Sudha Latika Joshi at age 19
When they arrived in the US in the 1960s, Joshi recalls feeling “they had been ripped from everything they had known”. “We went from a classroom where everybody looks like us to America, where nobody looks like us,” she said. “For many years, we were the only brown kids in our class. I remember this really strong feeling of, I just want to blend in, but I can’t because of my skin, my name and my accent.”
For many years growing up, Joshi felt different and questioned where she belonged. “I no longer belonged to India once we had been living in the States for many years, but I really didn’t feel I was 100 per cent American either,” she said. “To this day, I still think I’m in a sort of in-between place, like a person with no homeland.”
After settling in the States, Joshi did not return to India for several decades. It was only in 2008 that she made the decision to finally visit the country with her mother. She ended up returning four or five times thereafter, sometimes for several weeks at a time. “That was when I really got to know both my mother and my birth land,” she said.
During her visits, she became acquainted with the local community. From shopkeepers and extended family to hotel managers and henna artists, Joshi was keen to find out more about their lives.
Their experiences would partly inspire her books. For instance, she met with the principal of the Maharani Gayatri Devi Girls’ School in Rajasthan who shared information on the school in the 1950s. It would later become the model for the school in The Henna Artist.
Her mother’s anecdotes would inspire the novel too. “There are so many little stories she told me that made it into the book,” Joshi said.
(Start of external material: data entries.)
-- ==== Sys2Proof/Certificates/Slice0/Obligations.lean ====
section
/-! DEFINITION. The statements for the provers: what the KG64 does, rule by rule. Each names the rules of spec/ it
rests on; where a clause rests on the model's own choice, it names the log entry. -/

open Sys2Proof Sys2Proof.Machine

/-! ## The machine as a whole -/

/-- A step takes the command at the front of the queue and runs it with the queue's rest. -/
def Obligations.StepRunsTheFrontCommand : Prop :=
  ∀ (c : Instr) (rest : List Instr) (s : State),
    s.pending = c :: rest → step s = exec c (withPending s rest)

/-- On an empty queue a microsecond passes (DESIGN CHOICE, log entry 3): the standby second counter counts while VSTBY
is present, TIME while the main side runs on its reference, and nothing else moves. -/
def Obligations.EmptyQueueCountsOneMicrosecond : Prop :=
  ∀ (s : State), s.pending = [] →
    ∃ t, step s = .next t ∧
      t = { s with power.aonUs := t.power.aonUs, regs.time := t.regs.time } ∧
      t.power.aonUs = (if s.power.vstby then s.power.aonUs + 1 else s.power.aonUs) ∧
      t.regs.time = (if s.mainUp ∧ s.power.refClock then s.regs.time + 1 else s.regs.time)

/-- Every command answers a next state in every state (the model's reading, log entry 1: one that cannot arise changes
nothing), and no command's effect touches the queue of waiting commands. -/
def Obligations.NoCommandTouchesTheQueue : Prop :=
  ∀ (c : Instr) (s : State), ∃ t, exec c s = .next t ∧ t.pending = s.pending

/-- RULE_EPOCH never comes to show 0x0000: every step keeps it so (R361). -/
def Obligations.RuleEpochIsNeverZero : Prop :=
  ∀ (s t : State), s.epochShown → step s = .next t → t.epochShown

/-- No step takes a one-way cell of the option area back: the life cycle (R399), WCNT (R257) and the firmware SVN floor
(R487); and a life-cycle change in progress keeps leading where the life cycle may go on to. -/
def Obligations.OneWayCellsNeverGoBack : Prop :=
  ∀ (s t : State), s.lcTargetOk → step s = .next t → s.nv.onward t.nv ∧ t.lcTargetOk

/-- READY stands only while the device is enabled and its firmware runs, and a wind-down runs only while it is enabled:
every step keeps it so (R34, R316, R338). -/
def Obligations.ReadyOnlyWhileEnabled : Prop :=
  ∀ (s t : State), s.gateBits → step s = .next t → t.gateBits

/-- The reset values of the registers that are not zero, through the register window (R196, R283, R343, R345, R346,
R361). At reset the four invariants of every step hold: RULE_EPOCH is not 0x0000, READY, BOOTED, ENABLE and
WIND_DOWN stand in their order, and no life-cycle change runs. -/
def Obligations.ResetStandsInTheInvariants : Prop :=
  State.reset.readReg 0x058 = 0xFFFFFFFF ∧ State.reset.readReg 0x080 = 0x14640082 ∧
  State.reset.readReg 0x088 = 0x00141407 ∧ State.reset.readReg 0x0CC = 0x00000001 ∧
  State.reset.readReg 0x060 = 0x0E0C0F07 ∧ State.reset.readReg 0x064 = 0x0000046A ∧
  State.reset.epochShown ∧ State.reset.gateBits ∧ State.reset.lcTargetOk


/-! ## Reset, boot and the link (01, 10, 17) -/

/-- A main-side reset, whatever its source, leaves an enabled, queued or powered nothing: TIME restarts, ENABLE, READY
and BOOTED read 0, the interrupt mask is full, no job, completion or admission request is left, and every slot
stands without VCC and disabled (R24, R334, R479, R480). The waiting commands and the one-way cells are kept as the
whole-machine statements say. PERST#, Hot Reset, a link-down event and FLR are each a main-side reset with the wipe
on the board as it stands (R326). Where the spec leaves the reading open this rests on the model's choices, log
entry 13. -/
def Obligations.MainSideResetStartsOver : Prop :=
  (∀ (src : ResetSource) (board : Board) (s : State),
    s.power.vstby = true → (src = .vcoreRise ∨ s.power.main ≠ .off) →
    ∃ t, exec (.mainSideReset src board) s = .next t ∧
      t.regs.time = 0 ∧ t.regs.enable = false ∧ t.regs.ready = false ∧ t.regs.booted = false ∧
      t.regs.irqMask = 0xFFFFFFFF ∧ t.regs.epoch = 1 ∧ t.power.main = .up ∧ t.power.board = board ∧
      t.jobs = [] ∧ t.closing = [] ∧ t.requests = [] ∧ t.bank.started = false ∧
      (∀ n, (t.slot n).vcc = .off ∧ (t.slot n).enable = false ∧ (t.slot n).job = none) ∧
      (∀ r, (t.ring r).phase = .off)) ∧
  ((∀ (k : LinkReset) (s : State), s.power.vstby = true → s.power.main ≠ .off →
    ∃ t, exec (.pcieReset k) s = .next t ∧
      exec (.mainSideReset (match k with
        | .perst => .perst | .hotReset => .hotReset | .linkDown => .linkDown) s.power.board) s = .next t) ∧
  (∀ (s : State), s.mainUp = true →
    ∃ t, exec .flr s = .next t ∧ exec (.mainSideReset .flr s.power.board) s = .next t))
In the acknowledgements page of The Henna Artist, Joshi revealed the series was written for her mother. She had an arranged marriage at 18 and three children by the time she was 22.
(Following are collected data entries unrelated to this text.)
-- ==== Sys2Proof/Laws/State.lean ====
section
/-! SUPPORT. What each shared update of the state writes, and that it leaves every other field as it was. -/

namespace Sys2Proof.Machine

open Sys2Proof

/-! ## What each shared operation leaves -/

@[simp] theorem State.updSlot_pending (s : State) (n : SlotId) (f : Slot → Slot) : (s.updSlot n f).pending = s.pending := rfl
@[simp] theorem State.updSlot_power (s : State) (n : SlotId) (f : Slot → Slot) : (s.updSlot n f).power = s.power := rfl
@[simp] theorem State.updSlot_regs (s : State) (n : SlotId) (f : Slot → Slot) : (s.updSlot n f).regs = s.regs := rfl
@[simp] theorem State.updSlot_rings (s : State) (n : SlotId) (f : Slot → Slot) : (s.updSlot n f).rings = s.rings := rfl
@[simp] theorem State.updSlot_requests (s : State) (n : SlotId) (f : Slot → Slot) : (s.updSlot n f).requests = s.requests := rfl
@[simp] theorem State.updSlot_jobs (s : State) (n : SlotId) (f : Slot → Slot) : (s.updSlot n f).jobs = s.jobs := rfl
@[simp] theorem State.updSlot_closing (s : State) (n : SlotId) (f : Slot → Slot) : (s.updSlot n f).closing = s.closing := rfl
@[simp] theorem State.updSlot_barker (s : State) (n : SlotId) (f : Slot → Slot) : (s.updSlot n f).barker = s.barker := rfl
@[simp] theorem State.updSlot_place (s : State) (n : SlotId) (f : Slot → Slot) : (s.updSlot n f).place = s.place := rfl
@[simp] theorem State.updSlot_jugs (s : State) (n : SlotId) (f : Slot → Slot) : (s.updSlot n f).jugs = s.jugs := rfl
@[simp] theorem State.updSlot_bank (s : State) (n : SlotId) (f : Slot → Slot) : (s.updSlot n f).bank = s.bank := rfl
@[simp] theorem State.updSlot_nv (s : State) (n : SlotId) (f : Slot → Slot) : (s.updSlot n f).nv = s.nv := rfl
@[simp] theorem State.updSlot_sec (s : State) (n : SlotId) (f : Slot → Slot) : (s.updSlot n f).sec = s.sec := rfl
@[simp] theorem State.updSlot_faults (s : State) (n : SlotId) (f : Slot → Slot) : (s.updSlot n f).faults = s.faults := rfl
@[simp] theorem State.updSlot_standby (s : State) (n : SlotId) (f : Slot → Slot) : (s.updSlot n f).standby = s.standby := rfl
@[simp] theorem State.updSlot_side (s : State) (n : SlotId) (f : Slot → Slot) : (s.updSlot n f).side = s.side := rfl
@[simp] theorem State.updSlot_ports (s : State) (n : SlotId) (f : Slot → Slot) : (s.updSlot n f).ports = s.ports := rfl
@[simp] theorem State.updSlot_sbMap (s : State) (n : SlotId) (f : Slot → Slot) : (s.updSlot n f).sbMap = s.sbMap := rfl
@[simp] theorem State.updSlot_tight (s : State) (n : SlotId) (f : Slot → Slot) : (s.updSlot n f).tight = s.tight := rfl
@[simp] theorem State.updSlot_bist (s : State) (n : SlotId) (f : Slot → Slot) : (s.updSlot n f).bist = s.bist := rfl
@[simp] theorem State.updSlot_fw (s : State) (n : SlotId) (f : Slot → Slot) : (s.updSlot n f).fw = s.fw := rfl
@[simp] theorem State.updSlot_draws (s : State) (n : SlotId) (f : Slot → Slot) : (s.updSlot n f).draws = s.draws := rfl
@[simp] theorem State.updSlot_out (s : State) (n : SlotId) (f : Slot → Slot) : (s.updSlot n f).out = s.out := rfl

@[simp] theorem State.updRing_pending (s : State) (r : RingId) (f : Ring → Ring) : (s.updRing r f).pending = s.pending := rfl
@[simp] theorem State.updRing_power (s : State) (r : RingId) (f : Ring → Ring) : (s.updRing r f).power = s.power := rfl
@[simp] theorem State.updRing_regs (s : State) (r : RingId) (f : Ring → Ring) : (s.updRing r f).regs = s.regs := rfl
@[simp] theorem State.updRing_slots (s : State) (r : RingId) (f : Ring → Ring) : (s.updRing r f).slots = s.slots := rfl
@[simp] theorem State.updRing_requests (s : State) (r : RingId) (f : Ring → Ring) : (s.updRing r f).requests = s.requests := rfl
@[simp] theorem State.updRing_jobs (s : State) (r : RingId) (f : Ring → Ring) : (s.updRing r f).jobs = s.jobs := rfl
@[simp] theorem State.updRing_closing (s : State) (r : RingId) (f : Ring → Ring) : (s.updRing r f).closing = s.closing := rfl
@[simp] theorem State.updRing_barker (s : State) (r : RingId) (f : Ring → Ring) : (s.updRing r f).barker = s.barker := rfl
@[simp] theorem State.updRing_place (s : State) (r : RingId) (f : Ring → Ring) : (s.updRing r f).place = s.place := rfl
@[simp] theorem State.updRing_jugs (s : State) (r : RingId) (f : Ring → Ring) : (s.updRing r f).jugs = s.jugs := rfl
@[simp] theorem State.updRing_bank (s : State) (r : RingId) (f : Ring → Ring) : (s.updRing r f).bank = s.bank := rfl
@[simp] theorem State.updRing_nv (s : State) (r : RingId) (f : Ring → Ring) : (s.updRing r f).nv = s.nv := rfl
@[simp] theorem State.updRing_sec (s : State) (r : RingId) (f : Ring → Ring) : (s.updRing r f).sec = s.sec := rfl
@[simp] theorem State.updRing_faults (s : State) (r : RingId) (f : Ring → Ring) : (s.updRing r f).faults = s.faults := rfl
@[simp] theorem State.updRing_standby (s : State) (r : RingId) (f : Ring → Ring) : (s.updRing r f).standby = s.standby := rfl
@[simp] theorem State.updRing_side (s : State) (r : RingId) (f : Ring → Ring) : (s.updRing r f).side = s.side := rfl
@[simp] theorem State.updRing_ports (s : State) (r : RingId) (f : Ring → Ring) : (s.updRing r f).ports = s.ports := rfl
@[simp] theorem State.updRing_sbMap (s : State) (r : RingId) (f : Ring → Ring) : (s.updRing r f).sbMap = s.sbMap := rfl
@[simp] theorem State.updRing_tight (s : State) (r : RingId) (f : Ring → Ring) : (s.updRing r f).tight = s.tight := rfl
@[simp] theorem State.updRing_bist (s : State) (r : RingId) (f : Ring → Ring) : (s.updRing r f).bist = s.bist := rfl
@[simp] theorem State.updRing_fw (s : State) (r : RingId) (f : Ring → Ring) : (s.updRing r f).fw = s.fw := rfl
@[simp] theorem State.updRing_draws (s : State) (r : RingId) (f : Ring → Ring) : (s.updRing r f).draws = s.draws := rfl
@[simp] theorem State.updRing_out (s : State) (r : RingId) (f : Ring → Ring) : (s.updRing r f).out = s.out := rfl

@[simp] theorem State.updJob_pending (s : State) (j : JobId) (f : Job → Job) : (s.updJob j f).pending = s.pending := rfl
@[simp] theorem State.updJob_power (s : State) (j : JobId) (f : Job → Job) : (s.updJob j f).power = s.power := rfl
@[simp] theorem State.updJob_regs (s : State) (j : JobId) (f : Job → Job) : (s.updJob j f).regs = s.regs := rfl
@[simp] theorem State.updJob_slots (s : State) (j : JobId) (f : Job → Job) : (s.updJob j f).slots = s.slots := rfl
@[simp] theorem State.updJob_rings (s : State) (j : JobId) (f : Job → Job) : (s.updJob j f).rings = s.rings := rfl
@[simp] theorem State.updJob_requests (s : State) (j : JobId) (f : Job → Job) : (s.updJob j f).requests = s.requests := rfl
@[simp] theorem State.updJob_closing (s : State) (j : JobId) (f : Job → Job) : (s.updJob j f).closing = s.closing := rfl
@[simp] theorem State.updJob_barker (s : State) (j : JobId) (f : Job → Job) : (s.updJob j f).barker = s.barker := rfl
@[simp] theorem State.updJob_place (s : State) (j : JobId) (f : Job → Job) : (s.updJob j f).place = s.place := rfl
@[simp] theorem State.updJob_jugs (s : State) (j : JobId) (f : Job → Job) : (s.updJob j f).jugs = s.jugs := rfl
@[simp] theorem State.updJob_bank (s : State) (j : JobId) (f : Job → Job) : (s.updJob j f).bank = s.bank := rfl
@[simp] theorem State.updJob_nv (s : State) (j : JobId) (f : Job → Job) : (s.updJob j f).nv = s.nv := rfl
@[simp] theorem State.updJob_sec (s : State) (j : JobId) (f : Job → Job) : (s.updJob j f).sec = s.sec := rfl
@[simp] theorem State.updJob_faults (s : State) (j : JobId) (f : Job → Job) : (s.updJob j f).faults = s.faults := rfl
@[simp] theorem State.updJob_standby (s : State) (j : JobId) (f : Job → Job) : (s.updJob j f).standby = s.standby := rfl
@[simp] theorem State.updJob_side (s : State) (j : JobId) (f : Job → Job) : (s.updJob j f).side = s.side := rfl
@[simp] theorem State.updJob_ports (s : State) (j : JobId) (f : Job → Job) : (s.updJob j f).ports = s.ports := rfl
@[simp] theorem State.updJob_sbMap (s : State) (j : JobId) (f : Job → Job) : (s.updJob j f).sbMap = s.sbMap := rfl
@[simp] theorem State.updJob_tight (s : State) (j : JobId) (f : Job → Job) : (s.updJob j f).tight = s.tight := rfl
@[simp] theorem State.updJob_bist (s : State) (j : JobId) (f : Job → Job) : (s.updJob j f).bist = s.bist := rfl
@[simp] theorem State.updJob_fw (s : State) (j : JobId) (f : Job → Job) : (s.updJob j f).fw = s.fw := rfl
@[simp] theorem State.updJob_draws (s : State) (j : JobId) (f : Job → Job) : (s.updJob j f).draws = s.draws := rfl
@[simp] theorem State.updJob_out (s : State) (j : JobId) (f : Job → Job) : (s.updJob j f).out = s.out := rfl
Lakshmi is a reimagining of Sudha’s life if she were able to create an independent life of her own, Joshi said. The character was written to have similarities to her mother, including a “strong resilience which says I will survive no matter what anybody throws at me.”
The protagonist even resembles Sudha, bearing the same green-blue eyes.
Eventually though, Lakshmi took a life of her own. “Lakshmi started doing things on her own, that I as the writer did not choreograph,” Joshi laughed. “All of my characters did that at some point and one of the advantages of taking 10 years to put together a story is the characters came alive in my imagination and started to take on their own personalities.”
Although Joshi has formed close relationship with the characters, the end is in sight. She is currently working on the final book of her Jaipur trilogy, which will be set in Paris and focus upon Lakshmi’s sister Radha. It is due for publication in 2023.
When the trilogy concludes, Joshi “will miss (her characters) terribly”. “I’ll just have to start reading the books, and then they will be with me again,” she smiled. “And who knows? Maybe when I’m 80 years old, I’ll be writing another.”